JM Synge (1871-1909)
JM Synge was Jack’s great-great-uncle, who visited and wrote here on the Aran Islands back in the late 1800s/ early 1900s. Synge was advised to come to the Aran Islands by WB Yeats. When Synge was in Paris, looking for writing inspiration, Yeats encouraged him to come to the Aran Islands to write:
“Give up Paris. You will learn nothing by reading Racine. Go to the Aran Islands. Live there as if you were one of the people themselves. Express a life that never before has found expression.”
Synge made a note of his meeting with Yeats in Paris in his diary, 21 December 1896, as it was to become instrumental in his career as a writer.
The people of Inis Meáin treat Synge’s memory and legacy with respect and reverence. As one of the local women told us recently, “He got us“. He didn’t look down on the people here but recorded stories about their lives “faithfully and sympathetically”. Synge’s own observations and way of writing also expresses his respect of the people of the islands. He wrote:
“I have had nothing to say about them that was not wholly in their favour, but I have made this disguise to keep them from ever feeling that a too direct use had been made of their kindness, and friendship, for which I am more grateful than it is easy to say.”
Synge stayed in a thatched cottage on Inis Meáin which today is known as Teach Synge (Synge’s Cottage). This is the way Synge described it in his book:
My room is at one end of the cottage, with a boarded floor and ceiling, and two windows opposite each other. Then there is the kitchen with earth floor and open rafters, and two doors opposite each other opening into the open air, but no windows. Beyond it there are two small rooms of half the width of the kitchen with one window apiece.
The family who owned the cottage, and who looked after Synge when he lived here, still own the cottage today. Visitors from many parts of the word, including some of his descendants, visit the island and this cottage in a type of homage to Synge.

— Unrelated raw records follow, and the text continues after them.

-- ==== Sys2Proof/Machine/Display.lean ====
section
/-! DEFINITION. Display instructions (44_display.md). -/

namespace Sys2Proof.Machine

/-- `00E0` (R200). -/
def execCls (s : State) : Result := .next (displayClear s)

/-- `Dxyn` (R201): both coordinates are sampled first and `VF` is written once, last (R202, the spec's decision D8; log
10). The rows are read before the first call is made, which no one can tell from the loop of R201: a fault has no successor
state (60_exceptions.md R272) and no call changes memory (log 14). -/
def execDrw (x y : RegIdx) (n : Fin 16) (s : State) : Result :=
  let vx := (readReg x s).toNat
  let vy := (readReg y s).toNat
  orRaise (memReadBytes (dataAddr 0 s) n.val s) (fun bs =>
    let r := setPixels (spritePixels vx vy bs) s
    .next (writeFlag (flagByte r.1) r.2))

end Sys2Proof.Machine
end

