-- ==== Sys2Proof/Laws/Display.lean ====
section
/-! SUPPORT. The reference display: what one toggle does to every pixel, what a sequence of toggles at distinct places does,
and which places a sprite has. -/

namespace Sys2Proof.Machine

/-- Two coordinate pairs wrap to one pixel. -/
def SamePlace (p q : Nat × Nat) : Prop := p.1 % 64 = q.1 % 64 ∧ p.2 % 32 = q.2 % 32

theorem pixelAt_congr {s t : State} (h : t.fb = s.fb) (c r : Nat) : pixelAt c r t = pixelAt c r s := by
  simp [pixelAt, h]

@[simp] theorem pixelAt_setI (c r : Nat) (a : Word) (s : State) : pixelAt c r (setI a s) = pixelAt c r s := rfl
@[simp] theorem pixelAt_setPc (c r : Nat) (a : Word) (s : State) : pixelAt c r (setPc a s) = pixelAt c r s := rfl
@[simp] theorem pixelAt_setDt (c r : Nat) (b : Byte) (s : State) : pixelAt c r (setDt b s) = pixelAt c r s := rfl
@[simp] theorem pixelAt_setSt (c r : Nat) (b : Byte) (s : State) : pixelAt c r (setSt b s) = pixelAt c r s := rfl
@[simp] theorem pixelAt_setStack (c r : Nat) (k : List Word) (s : State) : pixelAt c r (setStack k s) = pixelAt c r s := rfl
@[simp] theorem pixelAt_setPaused (c r : Nat) (p : Bool) (s : State) : pixelAt c r (setPaused p s) = pixelAt c r s := rfl
@[simp] theorem pixelAt_setKwx (c r : Nat) (x : RegIdx) (s : State) : pixelAt c r (setKwx x s) = pixelAt c r s := rfl
@[simp] theorem pixelAt_setMem (c r : Nat) (m : Memory) (s : State) : pixelAt c r (setMem m s) = pixelAt c r s := rfl
@[simp] theorem pixelAt_setTone (c r : Nat) (b : Bool) (s : State) : pixelAt c r (setTone b s) = pixelAt c r s := rfl
@[simp] theorem pixelAt_addRequest (c r : Nat) (q : PortRequest) (s : State) :
    pixelAt c r (addRequest q s) = pixelAt c r s := rfl
@[simp] theorem pixelAt_writeReg (c r : Nat) (x : RegIdx) (b : Byte) (s : State) :
    pixelAt c r (writeReg x b s) = pixelAt c r s := rfl
@[simp] theorem pixelAt_advancePc (c r : Nat) (s : State) : pixelAt c r (advancePc s) = pixelAt c r s := rfl
@[simp] theorem pixelAt_timerStep (c r : Nat) (s : State) : pixelAt c r (timerStep s) = pixelAt c r s := rfl
@[simp] theorem pixelAt_closeTick (c r : Nat) (s : State) : pixelAt c r (closeTick s) = pixelAt c r s := rfl
@[simp] theorem pixelAt_skipIf (c r : Nat) (p : Bool) (s : State) : pixelAt c r (skipIf p s) = pixelAt c r s := by
  cases p <;> rfl

theorem pixelAt_mod (c r : Nat) (s : State) : pixelAt (c % 64) (r % 32) s = pixelAt c r s := by
  simp [pixelAt]

/-- Coordinates that wrap to one place read one pixel. -/
theorem pixelAt_of_samePlace {p q : Nat × Nat} (h : SamePlace p q) (s : State) :
    pixelAt p.1 p.2 s = pixelAt q.1 q.2 s := by
  rw [← pixelAt_mod p.1, ← pixelAt_mod q.1, h.1, h.2]

@[simp] theorem pixelAt_displayClear (c r : Nat) (s : State) : pixelAt c r (displayClear s) = false := by
  simp [pixelAt, displayClear]

theorem setPixel_fst (x y : Nat) (s : State) : (setPixel x y s).1 = pixelAt x y s := rfl

/-- A toggle flips the pixel it names and keeps every other. -/
theorem pixelAt_setPixel (x y : Nat) (s : State) (c r : Nat) [Decidable (SamePlace (c, r) (x, y))] :
    pixelAt c r (setPixel x y s).2 = if SamePlace (c, r) (x, y) then !pixelAt c r s else pixelAt c r s := by
  have h64 : c % 64 < 64 := Nat.mod_lt _ (by decide)
  by_cases hr : r % 32 = y % 32
  · have hrow : pixelAt c r (setPixel x y s).2 =
        (pixelAt c r s ^^ decide (c % 64 = x % 64)) := by
      have hbit : ((1#64 <<< (x % 64)).getLsbD (c % 64)) = decide (c % 64 = x % 64) := by
        have hx : x % 64 < 64 := Nat.mod_lt _ (by decide)
        simp only [BitVec.getLsbD_shiftLeft, h64, decide_true, Bool.true_and, BitVec.getLsbD_one]
        by_cases h : c % 64 = x % 64
        · simp [h]
        · simp [h]
          omega
      simp [pixelAt, setPixel, hr, hbit]
    rw [hrow]
    by_cases hc : c % 64 = x % 64
    · rw [if_pos (show SamePlace (c, r) (x, y) from ⟨hc, hr⟩)]
      simp [hc]
    · rw [if_neg (fun h : SamePlace (c, r) (x, y) => hc h.1)]
      simp [hc]
  · rw [if_neg (fun h : SamePlace (c, r) (x, y) => hr h.2)]
    have : y % 32 ≠ r % 32 := fun e => hr e.symm
    simp [pixelAt, setPixel, this]

/-- The requests of a sequence of toggles: one a pixel, in order. -/
theorem setPixels_requests (ps : List (Nat × Nat)) : ∀ s : State,
    (setPixels ps s).2.requests = s.requests ++ ps.map (fun p => PortRequest.setPixel p.1 p.2) := by
  induction ps with
  | nil => intro s; simp [setPixels]
  | cons p rest ih =>
    intro s
    simp only [setPixels, ih, List.map_cons]
    simp [setPixel]

/-- A sequence of toggles touches the display and the request record alone. -/
theorem setPixels_eq (ps : List (Nat × Nat)) : ∀ s : State,
    ∃ fb rs, (setPixels ps s).2 = { s with fb := fb, requests := rs } := by
  induction ps with
  | nil => intro s; exact ⟨s.fb, s.requests, rfl⟩
  | cons p rest ih =>
    intro s
    obtain ⟨fb, rs, h⟩ := ih (setPixel p.1 p.2 s).2
    exact ⟨fb, rs, by simp only [setPixels, h]; rfl⟩

/-- A sequence of toggles at pairwise distinct places flips exactly those places. -/
theorem pixelAt_setPixels (ps : List (Nat × Nat)) : ∀ (s : State) (c r : Nat),
    ps.Pairwise (fun p q => ¬ SamePlace p q) →
    ((∃ p ∈ ps, SamePlace (c, r) p) → pixelAt c r (setPixels ps s).2 = !pixelAt c r s) ∧
    ((¬ ∃ p ∈ ps, SamePlace (c, r) p) → pixelAt c r (setPixels ps s).2 = pixelAt c r s) := by
  classical
  induction ps with
  | nil => intro s c r _; exact ⟨fun h => by simp at h, fun _ => rfl⟩
  | cons p rest ih =>
    intro s c r hp
    obtain ⟨hfirst, hrest⟩ := List.pairwise_cons.1 hp
    have hone := pixelAt_setPixel p.1 p.2 s c r
    obtain ⟨ihy, ihn⟩ := ih (setPixel p.1 p.2 s).2 c r hrest
    by_cases hc : SamePlace (c, r) p
    · have hnot : ¬ ∃ q ∈ rest, SamePlace (c, r) q := by
        rintro ⟨q, hq, h⟩
        exact hfirst q hq ⟨hc.1.symm.trans h.1, hc.2.symm.trans h.2⟩
      have hflip : pixelAt c r (setPixels (p :: rest) s).2 = !pixelAt c r s := by
        rw [setPixels, ihn hnot, hone, if_pos hc]
      exact ⟨fun _ => hflip, fun h => absurd ⟨p, List.mem_cons_self .., hc⟩ h⟩
    · have hkeep : pixelAt c r (setPixel p.1 p.2 s).2 = pixelAt c r s := by rw [hone, if_neg hc]
      constructor
      · rintro ⟨q, hq, h⟩
        rcases List.mem_cons.1 hq with rfl | hq
        · exact absurd h hc
        · rw [setPixels, ihy ⟨q, hq, h⟩, hkeep]
      · intro h
        have hnot : ¬ ∃ q ∈ rest, SamePlace (c, r) q := by
          rintro ⟨q, hq, h'⟩
          exact h ⟨q, List.mem_cons_of_mem _ hq, h'⟩
        rw [setPixels, ihn hnot, hkeep]

/-- A sequence of toggles at pairwise distinct places reports a collision exactly when one of them was on before. -/
theorem setPixels_fst (ps : List (Nat × Nat)) : ∀ s : State, ps.Pairwise (fun p q => ¬ SamePlace p q) →
    ((setPixels ps s).1 = true ↔ ∃ p ∈ ps, pixelAt p.1 p.2 s = true) := by
  classical
  induction ps with
  | nil => intro s _; simp [setPixels]
  | cons p rest ih =>
    intro s hp
    obtain ⟨hfirst, hrest⟩ := List.pairwise_cons.1 hp
    have hkeep : ∀ q ∈ rest, pixelAt q.1 q.2 (setPixel p.1 p.2 s).2 = pixelAt q.1 q.2 s := by
      intro q hq
      rw [pixelAt_setPixel, if_neg (fun h : SamePlace (q.1, q.2) (p.1, p.2) => hfirst q hq ⟨h.1.symm, h.2.symm⟩)]
    simp only [setPixels, Bool.or_eq_true, setPixel_fst, ih _ hrest, List.exists_mem_cons_iff]
    constructor
    · rintro (h | ⟨q, hq, h⟩)
      · exact .inl h
      · exact .inr ⟨q, hq, by rw [← hkeep q hq]; exact h⟩
    · rintro (h | ⟨q, hq, h⟩)
      · exact .inl h
      · exact .inr ⟨q, hq, by rw [hkeep q hq]; exact h⟩

/-! The places of a sprite. -/

theorem mem_rowPixels {vx y : Nat} {b : Byte} {p : Nat × Nat} :
    p ∈ rowPixels vx y b ↔ ∃ col, col < 8 ∧ b.getLsbD (7 - col) = true ∧ p = (vx + col, y) := by
  simp only [rowPixels, List.mem_map, List.mem_filter, List.mem_range]
  constructor
  · rintro ⟨col, ⟨h8, hb⟩, rfl⟩
    exact ⟨col, h8, hb, rfl⟩
  · rintro ⟨col, h8, hb, rfl⟩
    exact ⟨col, ⟨h8, hb⟩, rfl⟩

/-- A place is a sprite's when its row byte has the column's bit set. -/
theorem mem_spritePixels {bs : List Byte} : ∀ {vx y : Nat} {p : Nat × Nat},
    p ∈ spritePixels vx y bs ↔
      ∃ row col, ∃ h : row < bs.length, col < 8 ∧ bs[row].getLsbD (7 - col) = true ∧ p = (vx + col, y + row) := by
  induction bs with
  | nil => intro vx y p; simp [spritePixels]
  | cons b rest ih =>
    intro vx y p
    rw [spritePixels, List.mem_append, mem_rowPixels, ih]
    constructor
    · rintro (⟨col, h8, hb, rfl⟩ | ⟨row, col, hr, h8, hb, rfl⟩)
      · exact ⟨0, col, by simp, h8, by simpa using hb, by simp⟩
      · exact ⟨row + 1, col, by simpa using hr, h8, by simpa using hb, by simp [Nat.add_assoc, Nat.add_comm 1]⟩
    · rintro ⟨row, col, hr, h8, hb, rfl⟩
      rcases row with _ | row
      · exact .inl ⟨col, h8, by simpa using hb, by simp⟩
      · exact .inr ⟨row, col, by simpa using hr, h8, by simpa using hb, by simp [Nat.add_assoc, Nat.add_comm 1]⟩

theorem rowPixels_pairwise (vx y : Nat) (b : Byte) :
    (rowPixels vx y b).Pairwise (fun p q => ¬ SamePlace p q) := by
  unfold rowPixels
  rw [List.pairwise_map]
  have hlt : (List.range 8).Pairwise (· < ·) := List.pairwise_lt_range
  have hmem : ∀ c ∈ (List.range 8).filter (fun col => b.getLsbD (7 - col)), c < 8 := by
    intro c hc
    exact List.mem_range.1 (List.mem_of_mem_filter hc)
  refine List.Pairwise.imp_of_mem ?_ (hlt.filter _)
  intro c d hc hd hcd h
  have := hmem c hc
  have := hmem d hd
  have := h.1
  simp only at this
  omega

/-- No pixel of a sprite of at most 32 rows is hit twice (44_display.md R201 (b)). -/
theorem spritePixels_pairwise (bs : List Byte) : ∀ (vx y : Nat), bs.length ≤ 32 →
    (spritePixels vx y bs).Pairwise (fun p q => ¬ SamePlace p q) := by
  induction bs with
  | nil => intro vx y _; exact List.Pairwise.nil
  | cons b rest ih =>
    intro vx y h
    simp only [List.length_cons] at h
    rw [spritePixels, List.pairwise_append]
    refine ⟨rowPixels_pairwise vx y b, ih vx (y + 1) (by omega), ?_⟩
    intro p hp q hq hs
    obtain ⟨_, _, _, rfl⟩ := mem_rowPixels.1 hp
    obtain ⟨row, _, hr, _, _, rfl⟩ := mem_spritePixels.1 hq
    have := hs.2
    simp only at this
    omega

end Sys2Proof.Machine
end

Here are a couple of photos of the cottage as it is today (photos taken, January 2013):
Here is a link to the full text of Synge’s book which he finished writing in 1901 and was published in 1907, Man of Aran, including drawings throughout by Jack Butler Yeats. Some versions of this book includes photographs, taken by Synge. For a look at Synge’s photos of Inis Meáin, see John Millington Synge, Photographer.
Will find a few more quotes from Synge during our stay here and add them to future posts. Thanks for the idea, Kristin:)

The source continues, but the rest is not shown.